Because of the gross inaccuracy of the NSU secretariat’s version of the results, we may have unduly withheld the credit from where it is due. EVSU, who raked in the most golds for team sports, was supposed to be recognized, not VSU. Both Dr. Villocino and VSU President Edgardo Tulin, when we presented them with these results, felt it appropriate for VSU to graciously give way.

We do not wish to rain on VSU’s parade, really, but we uphold and stand by the truth more than anything. Truth is the cornerstone and guiding light in our pursuit of excellence. Nonetheless, we are proud of what our delegation, Team VSU, has achieved given the very short preparation time brought about by the academic calendar shift.
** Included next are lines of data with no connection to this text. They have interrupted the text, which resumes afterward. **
-- ==== Sys2Proof/Machine/Frame.lean ====
section
/-! DEFINITION. Frames: what a frame boundary does (spec/02_frame.md, R12 to R35, R42 to R47, R448), with the
parts that other chapters give it: the digest of a frame (R357), samples (R65), the due list (R91) and the
start of emission (R166, R185). -/

namespace Sys2Proof.Machine

/-! ## The load table and the digest -/

/-- R168: the quarantined contexts whose slots follow the safe table in frame `n`: handle and slot. -/
def State.safeSlotsOf (s : State) (n : Nat) : List (Nat × Nat) :=
  (s.ctx.quar.filter fun e => s.quarIn e.1 n && w0Valid (s.recWord e.1 0)).map fun e => (e.1, s.boundSlot e.1)

/-- R85, R449: link transmit learns which valid contexts are quarantined in the frame in force. -/
def State.noteSafeSlots (s : State) : State :=
  let slots := s.safeSlotsOf s.fn
  (s.qmapCheckAll s.validHandles).updCtx fun c => { c with safeSlots := slots }

/-- R357: the bytes of one engine's write-backs. -/
def wbBytes (w : Wb) : List Nat :=
  w.groups.flatMap fun g => leBytes 2 w.handle ++ leBytes 1 g.1 ++ leBytes 5 g.2.toNat

/-- R357: the bytes of one event. -/
def eventBytes (c : Cmd) : List Nat :=
  leBytes 5 (c.slot + c.stale.toNat * 2 ^ 9 + c.off * 2 ^ 10 + c.val.toNat * 2 ^ 30)

/-- R357: the bytes over which the digest of the frame that ends is taken. -/
def State.digestBytes (s : State) : List Nat :=
  leBytes 6 s.fn ++
  ((List.range 32).flatMap fun e =>
    let ws := (s.engine e).wbs
    leBytes 2 ws.length ++ leBytes 4 (crc32 (ws.flatMap wbBytes))) ++
  ((List.range 128).flatMap fun l =>
    let xs := (s.link l).merged
    leBytes 2 xs.length ++ xs.flatMap eventBytes) ++
  s.twn.applied.flatMap (leBytes 2)

/-! ## End of compute and apply deadline (R29 to R33) -/

/-- R29: ns from the frame's start to the end of its compute, once every engine has finished. -/
def State.computeNs (s : State) : Nat :=
  40 + 2 * (List.range 32).foldl (fun n e => Nat.max n (s.engine e).cyc) 0

/-- R31: the actions of an apply window that ends `left` cycles from now, over the first `n` waiting
groups. -/
def State.applyFirst (s : State) (n left : Nat) : State :=
  let rest := s.ctx.waiting.drop n
  let s := s.updCtx fun c => { c with waiting := c.waiting.take n }
  let (s, hs) := State.applyWindow s.ctx.waiting left s
  let s := s.updCtx fun c => { c with waiting := c.waiting ++ rest }
  (s.updPlc fun p => { p with wrote := hs }).commitMigs.asPrepare

/-- R30: cycles from end of compute to the apply deadline. -/
def State.windowCycles (s : State) : Nat := (s.period - 2000 - s.computeNs) / 2

/-- R168, R35: the event queues hand over to link transmit. -/
def State.deadlineNow (s : State) : State :=
  ((s.handover []).uncopy).updFrm fun f => { f with deadline := true }

/-- R29, R30: compute ends. A standby leaves the window's actions to the arrival of the next record
(R352). -/
def State.endCompute (s : State) : State :=
  let n := s.computeNs
  let s := s.at_ (s.frm.start + n)
  let open_ := !s.frm.deadline && decide (n < s.period - 2000)
  let s := if s.frm.empty then s
    else (s.setFld pFRM FRM_CMPEND_END ((n + 9) / 10)).raiseTo pFRM FRM_CMPMAX_MAX ((n + 9) / 10)
  let s := s.noteSafeSlots
  let s := s.mcSlack.updFrm fun f => { f with computed := true, window := open_ }
  if s.role = 2 then s.updTwn fun w => { w with elig := s.ctx.waiting.length }
  else if open_ then s.applyFirst s.ctx.waiting.length s.windowCycles
  else s.deadlineNow

/-! ## Carried contexts (R43, R44) -/

/-- R44: a context is carried. -/
def State.carry (s : State) (p : Nat) : State :=
  let s := s.devWord p 10 (setBits (s.slotWord p 10) 1 1 1)
  s.devWord p 14 (BitVec.ofNat 10 (Nat.min 1023 ((s.slotWord p 14).toNat + 1)))

/-- R43: the physical slots of the contexts that an engine had still to finish and that are not
quarantined for the frame. -/
def State.unfinished (s : State) (e : Nat) : List Nat :=
  let g := s.engine e
  let ps := (match g.visit with
    | some x => [x.phys]
    | none => []) ++ g.due
  ps.filter fun p => match s.owner p with
    | some h => !s.quarIn h s.fn
    | none => false

/-- R42: an engine has not visited every due context. -/
def Eng.busy (g : Eng) : Bool := g.visit.isSome || !g.due.isEmpty

/-- R42: the cycles that engine `e` has used end no later than `t`; at a standby the primary's record decides (R355). -/
def State.cyclesBy (s : State) (t e : Nat) : Bool :=
  decide (s.role = 2) || decide (s.frm.start + 40 + 2 * (s.engine e).cyc ≤ t)

/-- R42: engine `e` has not reached end of compute at `t`. -/
def State.slow (s : State) (t e : Nat) : Bool := (s.engine e).busy || !s.cyclesBy t e

/-- R93: the record that engine `e` has prefetched when it stops at `t`, and whose visit it has not begun. -/
def State.prefetched (s : State) (t e : Nat) : Option Nat :=
  let g := s.engine e
  if g.visit.isSome && decide (t < s.frm.start + 40 + 2 * g.cyc + 8) then none else g.due.head?

/-- R84, R93: the check of a prefetched record, which an overrun leaves unvisited. -/
def State.prefetchCheck (t : Nat) (s : State) (e : Nat) : State :=
  match s.prefetched t e with
  | none => s
  | some p =>
    match s.owner p with
    | none => s
    | some h => (s.fixAllCe p).ueRecord h p 1 s.fn

/-- R43, R261: the engines stop; the visits in progress are abandoned and their FCALL requests dropped. -/
def State.abandon (s : State) : State :=
  s.updJer fun j =>
    { j with
      eng := j.eng.foldl (fun m e => SMap.put Eng.idle m e.1 { e.2 with visit := none, due := [] }) []
      fcOut := j.fcOut.map fun r =>
        if (SMap.get Eng.idle j.eng r.engine).visit.isSome then { r with dropped := true } else r }

/-- R43 to R45, R110: the frame overruns at `t`. -/
def State.overrun (s : State) (t : Nat) : State :=
  let slow := (List.range 32).filter fun e => s.slow t e
  let s := slow.foldl (State.prefetchCheck t) s
  let ps := slow.flatMap s.unfinished
  let keys := ps.filterMap fun p => (s.owner p).map s.boundSlot
  let s := ps.foldl State.carry s.abandon
  let s := s.noteSafeSlots.mcSlack
  let s := s.handover keys
  let n := Nat.min ps.length 65535
  let e := slow.headD 0
  let s := (s.addSat pFRM FRM_OVRCNT_CONSEC 1).addSat pFRM FRM_OVRTOT_TOTAL 1
  let s := ((s.setFld pFRM FRM_OVRLAST_FN_FN s.fn).setFld pFRM FRM_OVRLAST_CAR_CARRIED n).setFld pFRM
    FRM_OVRLAST_CAR_ENGINE e
  let s := (s.setFld pFRM FRM_CMPEND_END 0xFFFFF).raiseTo pFRM FRM_CMPMAX_MAX 0xFFFFF
  (((s.err pFRM FRM_E_OVR).contained).log pFRM 0x020 3 (e * 65536 + n)).uncopy

/-! ## The end of a frame -/

/-- LOADLAST, LOADMAX and DUECNT of the frame that ends; R139: what it measured. A compute phase is empty by R21 only, so a frame of a tick with no
context due counts (DEDUCED, log entry 105). -/
def State.measureFrame (s : State) : State :=
  let s := (List.range 32).foldl (fun s e =>
    ((s.setFld (pJE e) JE_LOADLAST_CYCLES (s.engine e).lastEnd).raiseTo (pJE e) JE_LOADMAX_CYCLES
      (s.engine e).lastEnd).setFld (pJE e) JE_DUECNT_DUE (s.engine e).nDue) s
  let s := if s.frm.empty then s
    else
      let loads := (List.range 32).foldl (fun m e => SMap.put 0 m e (s.engine e).lastEnd) []
      let s := s.updPlc fun p => { p with hist := (⟨loads, p.cur⟩ :: p.hist).take 64 }
      s.setFld pPLC PLC_STAT_HISTCNT (Nat.min 64 (s.fld pPLC PLC_STAT_HISTCNT + 1))
  s.updPlc fun p => { p with cur := [] }

/-- R42: every engine has finished, no later than `t`. -/
def State.computeOver (s : State) (t : Nat) : Bool := s.enginesDone && (List.range 32).all (s.cyclesBy t)

/-- R42: the frame in force overruns when it ends at `t`. -/
def State.overruns (s : State) (t : Nat) : Bool := s.computing && !s.computeOver t

/-- R42 to R45, R139, R140: the frame in force ends at `t`; its digest is taken and moves are planned. -/
def State.finishFrame (s : State) (t : Nat) : State :=
  if !s.frm.inFrame then s
  else
    let late := s.overruns t
    let s := if s.computing && !late then s.endCompute else s
    let s := if late then s.overrun t
      else (if s.frm.deadline then s else s.deadlineNow).setFld pFRM FRM_OVRCNT_CONSEC 0
    let s := s.measureFrame
    let s := if s.frm.window then s.planMoves else s
    let crc := crc32 s.digestBytes
    let s := s.updTwn fun w => { w with digest := crc }
    s.updFrm fun f => { f with computed := true, deadline := true }

/-- The placement controller's records of the frame that ended are dropped, and what waited for a
boundary is done (R146, R148, R149, R151). -/
def State.placeBoundary (s : State) : State :=
  let s := s.updPlc fun p => { p with done := [], made := 0, wrote := [] }
  let due := s.twn.due
  let s := due.foldl State.heldWrite (s.updTwn fun w => { w with due := [] })
  s.requestAgain.includeNow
We hope these mistakes do not happen again, because it is the integrity of holding these regional games that is at stake. As we revisit our commitment to the true purpose of SCUAA—to gather the best of the best to represent Region 8—let us recognize that we cannot do that without embracing the truth, the whole truth, and nothing but the truth.